Day 15: Thursday 27th August

 

It has rained a little during the night and then we get downpours. But the ground is well drained and we will be able to get out. First, though, I go across to the Germans to explain we’ll be coming into the centre of their little encampment to draw water. They suddenly realise what they’ve done and start moving vehicles away from the point. As we’re filling up a guy from the hotel turns up and starts complaining to me about the obstruction of the water tap by the tents – he assumes it’s our group! I point to the German youth leaders and he tells them they’ll have to move their tents away. I fill to overflowing. Now to dump grey water.

 

We had noticed a group of about ten German motorhomes in the outer car park and assumed there must be a dump point somewhere over there. If there was I couldn’t find it (or any other form of drainage in the car park apart from surface run off) and so it was a matter of lining the van up to hide the outlet and then dumping it into the verge on the edge. I had no intention of trying to drive the next stage over bumpy roads while being top heavy. It had already been wallowing uncomfortably as we drove out of the campsite. Not nice but there was little choice. It soon flowed back on to the car park surface but it was in a remote spot and so would likely not even be noticed – but as we were still within the exit control barrier we would have been stymied if anyone had noticed!

 

We have worked out a short cut to the ring road to get out and then back in to the siege memorial on the other side of town.
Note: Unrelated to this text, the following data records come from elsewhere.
-- ==== Sys2Proof/Laws/Memory.lean ====
section
/-! SUPPORT. The reservoir's bytes: a write keeps the canonical form and the bounds, a read after a write gives the
bytes written and leaves every other offset alone, and a bit depends on its byte only. -/

namespace Sys2Proof.Machine

/-! ### Reading -/

@[simp] theorem Memory.read_nil (a : Nat) : Memory.read [] a = 0 := rfl

@[simp] theorem Memory.read_cons (b : Nat) (v : Byte) (m : Memory) (a : Nat) :
    Memory.read ((b, v) :: m) a = if a = b then v else Memory.read m a := rfl

/-- An offset that is not listed reads 0. -/
theorem Memory.read_unlisted (m : Memory) (a : Nat) (h : ∀ x ∈ m, x.1 ≠ a) : m.read a = 0 := by
  induction m with
  | nil => rfl
  | cons c m ih =>
    obtain ⟨b, v⟩ := c
    have hb : b ≠ a := h (b, v) List.mem_cons_self
    rw [Memory.read_cons, if_neg (Ne.symm hb)]
    exact ih fun x hx => h x (List.mem_cons_of_mem _ hx)

theorem Memory.read_append_left (l r : Memory) (a : Nat) (h : ∀ x ∈ r, x.1 ≠ a) :
    Memory.read (l ++ r) a = Memory.read l a := by
  induction l with
  | nil => simpa using Memory.read_unlisted r a h
  | cons c l ih => obtain ⟨b, v⟩ := c; simp [ih]

theorem Memory.read_append_right (l r : Memory) (a : Nat) (h : ∀ x ∈ l, x.1 ≠ a) :
    Memory.read (l ++ r) a = Memory.read r a := by
  induction l with
  | nil => rfl
  | cons c l ih =>
    obtain ⟨b, v⟩ := c
    have hb : b ≠ a := h (b, v) List.mem_cons_self
    rw [List.cons_append, Memory.read_cons, if_neg (Ne.symm hb)]
    exact ih fun x hx => h x (List.mem_cons_of_mem _ hx)

theorem Memory.read_filter (m : Memory) (p : Nat → Bool) (a : Nat) :
    Memory.read (m.filter fun x => p x.1) a = if p a then m.read a else 0 := by
  induction m with
  | nil => simp
  | cons c m ih =>
    obtain ⟨b, v⟩ := c
    by_cases hb : p b
    · rw [List.filter_cons_of_pos (by simpa using hb), Memory.read_cons, Memory.read_cons, ih]
      by_cases hab : a = b <;> simp [hab, hb]
    · rw [List.filter_cons_of_neg (by simpa using hb), ih, Memory.read_cons]
      by_cases hab : a = b
      · subst hab; simp [hb]
      · simp [hab]

/-! ### The cells of a block of bytes -/

theorem Memory.mem_cells (start : Nat) (bytes : List Byte) (x : Host.Cell)
    (h : x ∈ Memory.cells start bytes) : start ≤ x.1 ∧ x.1 < start + bytes.length ∧ x.2 ≠ 0 := by
  induction bytes generalizing start with
  | nil => simp [Memory.cells] at h
  | cons v rest ih =>
    rw [Memory.cells] at h
    split at h
    · have := ih _ h
      exact ⟨by omega, by simp only [List.length_cons]; omega, this.2.2⟩
    · rename_i hv
      rcases List.mem_cons.mp h with rfl | h
      · exact ⟨Nat.le_refl _, by simp, hv⟩
      · have := ih _ h
        exact ⟨by omega, by simp only [List.length_cons]; omega, this.2.2⟩

theorem Memory.wf_cells (start : Nat) (bytes : List Byte) : Memory.wf (Memory.cells start bytes) := by
  refine ⟨?_, fun x hx => (Memory.mem_cells _ _ x hx).2.2⟩
  induction bytes generalizing start with
  | nil => exact List.Pairwise.nil
  | cons v rest ih =>
    rw [Memory.cells]
    split
    · exact ih _
    · exact List.Pairwise.cons (fun x hx => (Memory.mem_cells _ _ x hx).1) (ih _)

theorem Memory.read_cells (start : Nat) (bytes : List Byte) (a : Nat) :
    Memory.read (Memory.cells start bytes) a
      = if start ≤ a then bytes[a - start]?.getD 0 else 0 := by
  induction bytes generalizing start with
  | nil => simp [Memory.cells]
  | cons v rest ih =>
    have key : Memory.read (Memory.cells start (v :: rest)) a
        = if a = start then v else Memory.read (Memory.cells (start + 1) rest) a := by
      rw [Memory.cells]
      split
      · rename_i hv
        split
        · rename_i ha
          rw [ih, if_neg (by omega), hv]
        · rfl
      · rfl
    rw [key, ih]
    by_cases ha : a = start
    · simp [ha]
    · by_cases hlt : start + 1 ≤ a
      · obtain ⟨k, rfl⟩ : ∃ k, a = start + 1 + k := ⟨a - (start + 1), by omega⟩
        have e : start + 1 + k - start = k + 1 := by omega
        simp [ha, e, show start ≤ start + 1 + k by omega]
      · simp [ha, hlt, show ¬ start ≤ a by omega]

/-! ### Writing -/

/-- A write of bytes keeps the canonical form. -/
theorem Memory.wf_writeBytes (m : Memory) (start : Nat) (bytes : List Byte) (h : m.wf) :
    (m.writeBytes start bytes).wf := by
  obtain ⟨hp, hz⟩ := h
  obtain ⟨cp, cz⟩ := Memory.wf_cells start bytes
  refine ⟨?_, ?_⟩
  · refine List.pairwise_append.mpr ⟨List.pairwise_append.mpr ⟨hp.filter _, cp, ?_⟩, hp.filter _, ?_⟩
    · intro x hx y hy
      have hx' : x.1 < start := by simpa using (List.mem_filter.mp hx).2
      have := (Memory.mem_cells _ _ y hy).1
      omega
    · intro x hx y hy
      have hy' : start + bytes.length ≤ y.1 := by simpa using (List.mem_filter.mp hy).2
      rcases List.mem_append.mp hx with hx | hx
      · have hx' : x.1 < start := by simpa using (List.mem_filter.mp hx).2
        omega
      · have := (Memory.mem_cells _ _ x hx).2.1
        omega
  · intro x hx
    rcases List.mem_append.mp hx with hx | hx
    · rcases List.mem_append.mp hx with hx | hx
      · exact hz x (List.mem_filter.mp hx).1
      · exact cz x hx
    · exact hz x (List.mem_filter.mp hx).1

/-- A write below `c` keeps every listed offset below `c`. -/
theorem Memory.within_writeBytes (m : Memory) (c start : Nat) (bytes : List Byte) (h : m.within c)
    (hc : start + bytes.length ≤ c) : (m.writeBytes start bytes).within c := by
  intro x hx
  rcases List.mem_append.mp hx with hx | hx
  · rcases List.mem_append.mp hx with hx | hx
    · exact h x (List.mem_filter.mp hx).1
    · have := (Memory.mem_cells _ _ x hx).2.1
      omega
  · exact h x (List.mem_filter.mp hx).1

/-- A read after a write: the bytes written at their offsets, the old byte at every other. -/
theorem Memory.read_writeBytes (m : Memory) (start : Nat) (bytes : List Byte) (a : Nat) :
    (m.writeBytes start bytes).read a
      = if start ≤ a ∧ a < start + bytes.length then bytes[a - start]?.getD 0 else m.read a := by
  unfold Memory.writeBytes
  by_cases hlo : a < start
  · rw [Memory.read_append_left, Memory.read_append_left,
      Memory.read_filter m (fun b => decide (b < start)), if_pos (by simpa using hlo),
      if_neg (by omega)]
    · intro x hx
      have := (Memory.mem_cells _ _ x hx).1
      omega
    · intro x hx
      have : start + bytes.length ≤ x.1 := by simpa using (List.mem_filter.mp hx).2
      omega
  · have hleft : ∀ x ∈ m.filter (fun x => decide (x.1 < start)), x.1 ≠ a := by
      intro x hx
      have : x.1 < start := by simpa using (List.mem_filter.mp hx).2
      omega
    by_cases hhi : a < start + bytes.length
    · rw [Memory.read_append_left, Memory.read_append_right _ _ _ hleft, Memory.read_cells,
        if_pos (by omega), if_pos (by omega)]
      intro x hx
      have : start + bytes.length ≤ x.1 := by simpa using (List.mem_filter.mp hx).2
      omega
    · rw [Memory.read_append_right, Memory.read_filter m (fun b => decide (start + bytes.length ≤ b)),
        if_pos (by simpa using Nat.le_of_not_lt hhi), if_neg (by omega)]
      intro x hx
      rcases List.mem_append.mp hx with hx | hx
      · exact hleft x hx
      · have := (Memory.mem_cells _ _ x hx).2.1
        omega

@[simp] theorem Memory.length_readBytes (m : Memory) (start n : Nat) :
    (m.readBytes start n).length = n := by simp [Memory.readBytes]

theorem Memory.getElem?_readBytes (m : Memory) (start n i : Nat) (h : i < n) :
    (m.readBytes start n)[i]? = some (m.read (start + i)) := by
  simp [Memory.readBytes, h]

/-! ### Stream bits -/

theorem streambit_lt_two (b : Byte) (k : Nat) : streambit b k < 2 := by
  unfold streambit
  rw [Nat.and_one_is_mod]
  exact Nat.mod_lt _ (by decide)

theorem Memory.bitAt_lt_two (m : Memory) (p : Nat) : m.bitAt p < 2 := streambit_lt_two _ _

@[simp] theorem Memory.bits_zero (m : Memory) (p : Nat) : m.bits p 0 = 0 := rfl

theorem Memory.bits_succ (m : Memory) (p n : Nat) :
    m.bits p (n + 1) = 2 * m.bits p n + m.bitAt (p + n) := rfl

/-- `n` stream bits make a number below `2 ^ n` (R115). -/
theorem Memory.bits_lt (m : Memory) (p n : Nat) : m.bits p n < 2 ^ n := by
  induction n with
  | zero => simp
  | succ n ih =>
    have := m.bitAt_lt_two (p + n)
    rw [Memory.bits_succ, pow_succ]; omega

/-- Reads compose: the first `a` bits are the more significant (R54, R119). -/
theorem Memory.bits_add (m : Memory) (p a b : Nat) :
    m.bits p (a + b) = m.bits p a * 2 ^ b + m.bits (p + a) b := by
  induction b with
  | zero => simp
  | succ b ih =>
    rw [← Nat.add_assoc, Memory.bits_succ, ih, Memory.bits_succ, pow_succ, Nat.add_assoc p a b]
    ring

/-- Bits agree where the bytes they lie in agree. -/
theorem Memory.bits_congr (m m' : Memory) (p n c : Nat) (h : ∀ a, a < c → m'.read a = m.read a)
    (hn : p + n ≤ 8 * c) : m'.bits p n = m.bits p n := by
  induction n with
  | zero => rfl
  | succ n ih =>
    rw [Memory.bits_succ, Memory.bits_succ, ih (by omega), Memory.bitAt, Memory.bitAt,
      h _ (by omega)]

end Sys2Proof.Machine
end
Amazingly we take no wrong turns (they come later) as we zigzag through back streets. The Russians have a peculiar habit of rarely putting on urban road signs the destinations that the junctions might take you to. Instead they give the name of the road itself and even this does not always coincide with our maps! Fine if you’re a local but for the visitor it is a nightmare. But the ring road is of high quality and if there were no traffic on it you would be able to make rapid progress.

 

(Another quirky thing is the Russian habit of putting up signs showing a coming bend in the road as if it is a junction turning off the road. Slowed down quite a few times for those!)

 

We think we’re on the wrong road but then come across the siege memorial on an island in the middle of the road and pull into the free car park across the way and walk across. Most impressive. Socialist realist statues of heroic figures for whom the memorial has been created surround the site. As you go down the steps funereal music gently engulfs you from hidden speakers and an air of reverence is unavoidably imposed amidst the inscribed granite monuments and the marble staircase down into the underground museum.

 

Here banners hang down from the ceiling, a newsreel loop plays on a big screen and a couple of groups of visitors are being guided around. Mosaic murals decorate the walls and large ‘books’ with cast bronze pages sit on a plinth on the side. Each day a page is turned to report the events of that day during the Nazi siege, which lasted 900 days, from 8th September 1941 to 27th January 1944. It was a hellish period of immense suffering and loss. People were reduced to absolutely any means possible to stay alive under constant bombardment by the Germans. Horses, dogs, cats and other pets disappeared into the cooking pot as did any wild animal that strayed by. Only the Russian winter came to their aid as it made life almost as difficult for the Germans and froze Lake Ladoga to the east that allowed some supplies to be ferried in over the ice. The downside was that the frozen ground could not be dug for the thousands of graves that were needed. Frozen dead bodies were stacked up in the open air until the spring thaws came. It is estimated that one million lives were lost.

 

From one extreme to another – we leave the memorial and cross the road to seek out a café for an early lunch before starting our journey to Novgorod. We find a Pizza Hut! The Russian waitresses have this time been trained in the Western mode of customer care and we are made to feel welcome and valued. We have a salad lunch and then get on our way. According to the map the road out from the memorial ought to put us right on to the M10 that we need but no, it takes us towards Pskov and it takes two back-tracks to find the correct route, and then we have 100km of broken rutted road and heavy traffic to Novgorod.

 

During this part of the journey I realise that the purchase of a 4x4 may owe more to good sense than mere status seeking. The things are powerful for rapid overtaking, have stronger suspensions for the ruts and potholes, four-wheel drive for those hard-shoulder undertaking manoeuvres, and bigger wheels to carry the vehicle over the rough surfaces in relative comfort.

 

We arrive in Novgorod, park up and seek out a mini-market – in which we are able to pick up a few basic supplies including some frozen salmon and a couple of courgettes. Then we go hunting for yet another non-existent campsite marked on the map. Having failed at this we turn off the main road, drive for a couple of kilometres and then fall back on our old friend – the village tip – or so it appears. A derelict farm building, a concrete hard standing being reclaimed by Mother Nature and piles of rubbish tipped around the edges. Nobody will bother us here.